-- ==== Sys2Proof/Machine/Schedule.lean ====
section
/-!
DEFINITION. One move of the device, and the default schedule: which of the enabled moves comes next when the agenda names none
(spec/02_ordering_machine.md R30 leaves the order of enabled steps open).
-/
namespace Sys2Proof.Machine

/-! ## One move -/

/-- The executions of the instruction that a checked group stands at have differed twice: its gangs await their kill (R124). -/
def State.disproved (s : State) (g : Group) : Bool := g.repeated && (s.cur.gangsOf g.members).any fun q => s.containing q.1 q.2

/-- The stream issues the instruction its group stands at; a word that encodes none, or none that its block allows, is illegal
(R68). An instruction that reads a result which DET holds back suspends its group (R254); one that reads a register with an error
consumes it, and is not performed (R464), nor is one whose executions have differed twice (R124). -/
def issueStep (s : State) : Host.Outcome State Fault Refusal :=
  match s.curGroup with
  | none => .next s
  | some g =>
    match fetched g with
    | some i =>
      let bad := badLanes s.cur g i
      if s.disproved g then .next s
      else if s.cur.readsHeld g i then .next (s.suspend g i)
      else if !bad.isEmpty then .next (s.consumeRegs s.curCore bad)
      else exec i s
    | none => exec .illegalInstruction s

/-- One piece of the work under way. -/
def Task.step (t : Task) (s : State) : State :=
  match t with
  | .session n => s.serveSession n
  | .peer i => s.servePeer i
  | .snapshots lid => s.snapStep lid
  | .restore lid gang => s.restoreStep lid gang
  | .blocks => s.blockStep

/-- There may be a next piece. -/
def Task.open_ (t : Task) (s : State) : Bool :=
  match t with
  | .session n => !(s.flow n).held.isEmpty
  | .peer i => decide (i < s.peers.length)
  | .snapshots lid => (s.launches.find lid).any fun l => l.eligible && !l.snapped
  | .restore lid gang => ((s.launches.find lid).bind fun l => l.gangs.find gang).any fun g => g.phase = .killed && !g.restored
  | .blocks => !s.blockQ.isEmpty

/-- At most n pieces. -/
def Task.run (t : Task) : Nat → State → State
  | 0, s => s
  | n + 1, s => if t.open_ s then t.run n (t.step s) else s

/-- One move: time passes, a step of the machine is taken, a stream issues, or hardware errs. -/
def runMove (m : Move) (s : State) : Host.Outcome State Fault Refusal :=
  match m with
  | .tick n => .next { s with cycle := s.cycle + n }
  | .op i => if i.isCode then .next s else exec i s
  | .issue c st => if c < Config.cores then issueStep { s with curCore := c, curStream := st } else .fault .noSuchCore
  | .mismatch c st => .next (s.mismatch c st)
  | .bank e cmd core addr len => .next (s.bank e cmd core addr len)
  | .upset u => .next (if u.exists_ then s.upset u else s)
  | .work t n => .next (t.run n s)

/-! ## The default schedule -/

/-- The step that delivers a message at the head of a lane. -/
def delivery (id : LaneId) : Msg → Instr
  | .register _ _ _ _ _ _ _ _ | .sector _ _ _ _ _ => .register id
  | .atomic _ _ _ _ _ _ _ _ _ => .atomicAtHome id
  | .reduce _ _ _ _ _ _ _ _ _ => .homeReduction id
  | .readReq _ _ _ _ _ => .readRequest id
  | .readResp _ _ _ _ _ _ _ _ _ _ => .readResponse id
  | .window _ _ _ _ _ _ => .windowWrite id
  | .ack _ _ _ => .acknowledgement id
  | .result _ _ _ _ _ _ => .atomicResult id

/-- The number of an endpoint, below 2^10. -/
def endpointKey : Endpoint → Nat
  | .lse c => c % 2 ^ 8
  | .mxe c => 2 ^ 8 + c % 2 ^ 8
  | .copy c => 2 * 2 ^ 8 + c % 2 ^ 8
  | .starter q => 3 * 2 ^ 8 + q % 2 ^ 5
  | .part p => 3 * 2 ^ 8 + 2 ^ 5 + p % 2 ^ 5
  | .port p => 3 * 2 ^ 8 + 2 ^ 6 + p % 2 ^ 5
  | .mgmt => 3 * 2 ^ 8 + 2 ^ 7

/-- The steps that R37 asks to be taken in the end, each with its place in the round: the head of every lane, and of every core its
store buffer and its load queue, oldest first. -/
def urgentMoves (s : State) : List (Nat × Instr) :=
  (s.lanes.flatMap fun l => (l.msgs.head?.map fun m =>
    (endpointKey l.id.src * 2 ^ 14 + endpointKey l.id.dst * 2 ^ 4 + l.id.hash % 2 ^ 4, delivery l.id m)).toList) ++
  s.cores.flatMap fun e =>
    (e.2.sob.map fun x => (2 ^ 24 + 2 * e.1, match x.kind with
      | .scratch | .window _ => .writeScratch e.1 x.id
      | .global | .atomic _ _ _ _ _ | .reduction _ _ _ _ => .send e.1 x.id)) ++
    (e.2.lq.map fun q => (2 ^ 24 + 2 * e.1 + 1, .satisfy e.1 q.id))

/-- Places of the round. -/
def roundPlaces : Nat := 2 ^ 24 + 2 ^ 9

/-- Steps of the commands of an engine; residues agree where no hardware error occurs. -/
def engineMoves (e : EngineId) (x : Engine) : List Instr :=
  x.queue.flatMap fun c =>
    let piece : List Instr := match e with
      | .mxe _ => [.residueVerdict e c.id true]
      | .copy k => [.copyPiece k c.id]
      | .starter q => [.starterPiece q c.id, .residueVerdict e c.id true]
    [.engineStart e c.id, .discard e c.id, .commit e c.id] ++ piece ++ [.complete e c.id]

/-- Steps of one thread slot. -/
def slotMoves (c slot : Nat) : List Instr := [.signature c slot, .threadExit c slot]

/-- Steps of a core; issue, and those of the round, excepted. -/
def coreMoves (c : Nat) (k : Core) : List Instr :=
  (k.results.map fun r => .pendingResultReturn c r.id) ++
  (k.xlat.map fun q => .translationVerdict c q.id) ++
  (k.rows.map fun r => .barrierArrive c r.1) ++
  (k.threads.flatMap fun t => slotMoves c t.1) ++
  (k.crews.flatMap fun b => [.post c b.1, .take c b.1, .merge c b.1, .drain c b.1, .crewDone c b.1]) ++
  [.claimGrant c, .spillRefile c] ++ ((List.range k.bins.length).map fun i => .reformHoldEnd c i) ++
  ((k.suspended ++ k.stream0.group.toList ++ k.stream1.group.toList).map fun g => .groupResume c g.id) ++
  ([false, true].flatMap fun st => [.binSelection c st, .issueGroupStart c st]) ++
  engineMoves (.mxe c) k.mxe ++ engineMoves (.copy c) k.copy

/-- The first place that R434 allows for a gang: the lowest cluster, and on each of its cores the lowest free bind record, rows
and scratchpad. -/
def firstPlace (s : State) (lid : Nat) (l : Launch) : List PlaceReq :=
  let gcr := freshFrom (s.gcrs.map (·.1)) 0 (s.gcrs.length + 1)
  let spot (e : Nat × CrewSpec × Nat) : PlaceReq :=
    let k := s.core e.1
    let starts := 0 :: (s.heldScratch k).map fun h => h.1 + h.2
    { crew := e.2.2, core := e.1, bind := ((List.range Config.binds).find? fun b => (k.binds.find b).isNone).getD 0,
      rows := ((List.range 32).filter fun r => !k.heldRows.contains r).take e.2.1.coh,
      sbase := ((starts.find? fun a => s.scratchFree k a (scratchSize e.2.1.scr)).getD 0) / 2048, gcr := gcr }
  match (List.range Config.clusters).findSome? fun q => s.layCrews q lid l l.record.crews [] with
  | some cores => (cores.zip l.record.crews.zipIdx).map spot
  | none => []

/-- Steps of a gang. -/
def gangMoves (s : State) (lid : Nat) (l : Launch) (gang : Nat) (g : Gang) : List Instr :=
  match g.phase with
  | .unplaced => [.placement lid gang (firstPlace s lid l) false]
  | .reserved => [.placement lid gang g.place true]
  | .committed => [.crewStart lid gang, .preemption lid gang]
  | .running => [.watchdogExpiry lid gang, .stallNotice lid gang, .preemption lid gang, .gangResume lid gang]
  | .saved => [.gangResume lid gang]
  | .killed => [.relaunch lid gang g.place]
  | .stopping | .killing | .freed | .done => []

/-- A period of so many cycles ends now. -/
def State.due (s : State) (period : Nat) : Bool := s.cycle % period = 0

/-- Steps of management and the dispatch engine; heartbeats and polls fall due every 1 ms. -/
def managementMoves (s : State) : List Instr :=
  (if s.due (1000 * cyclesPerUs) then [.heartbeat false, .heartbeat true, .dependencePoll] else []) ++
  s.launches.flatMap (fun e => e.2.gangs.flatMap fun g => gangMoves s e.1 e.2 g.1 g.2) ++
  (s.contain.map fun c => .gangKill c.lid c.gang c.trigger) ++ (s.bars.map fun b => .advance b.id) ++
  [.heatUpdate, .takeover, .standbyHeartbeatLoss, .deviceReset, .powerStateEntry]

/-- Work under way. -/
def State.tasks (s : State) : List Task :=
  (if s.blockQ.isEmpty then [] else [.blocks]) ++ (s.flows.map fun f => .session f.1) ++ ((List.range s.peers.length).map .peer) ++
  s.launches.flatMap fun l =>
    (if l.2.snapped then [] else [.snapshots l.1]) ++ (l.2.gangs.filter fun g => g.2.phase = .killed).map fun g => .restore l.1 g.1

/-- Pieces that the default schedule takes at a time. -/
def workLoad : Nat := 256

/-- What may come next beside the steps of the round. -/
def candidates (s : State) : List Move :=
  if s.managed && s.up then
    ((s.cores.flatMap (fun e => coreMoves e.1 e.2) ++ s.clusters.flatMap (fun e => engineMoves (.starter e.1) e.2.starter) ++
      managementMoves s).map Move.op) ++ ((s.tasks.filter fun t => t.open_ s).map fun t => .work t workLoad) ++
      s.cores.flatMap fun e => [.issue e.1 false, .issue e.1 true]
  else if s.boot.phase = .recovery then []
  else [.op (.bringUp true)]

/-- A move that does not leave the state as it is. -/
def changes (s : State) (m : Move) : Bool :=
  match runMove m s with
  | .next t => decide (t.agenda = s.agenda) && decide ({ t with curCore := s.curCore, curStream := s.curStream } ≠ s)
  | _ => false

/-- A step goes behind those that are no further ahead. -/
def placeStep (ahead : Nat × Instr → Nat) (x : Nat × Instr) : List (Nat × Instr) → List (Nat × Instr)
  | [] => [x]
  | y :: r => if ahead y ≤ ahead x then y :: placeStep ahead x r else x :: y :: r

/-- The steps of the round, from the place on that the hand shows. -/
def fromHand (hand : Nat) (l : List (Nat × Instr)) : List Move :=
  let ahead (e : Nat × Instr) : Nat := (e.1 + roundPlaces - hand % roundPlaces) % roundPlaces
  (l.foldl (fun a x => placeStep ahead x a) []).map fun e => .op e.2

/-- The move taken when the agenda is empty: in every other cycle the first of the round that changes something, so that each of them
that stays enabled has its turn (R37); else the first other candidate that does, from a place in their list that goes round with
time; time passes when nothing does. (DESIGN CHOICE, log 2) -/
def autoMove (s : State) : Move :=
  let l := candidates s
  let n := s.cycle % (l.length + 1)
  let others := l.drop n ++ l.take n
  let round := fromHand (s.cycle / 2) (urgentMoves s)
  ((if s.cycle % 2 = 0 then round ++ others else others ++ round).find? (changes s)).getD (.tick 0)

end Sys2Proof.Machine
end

» **INSTRUCTIONS FOR THE TASK**
Across all the lines of the data, count those that include the word "fromHand" and reply with that number only.

» **ANSWER TO THIS EXERCISE**
2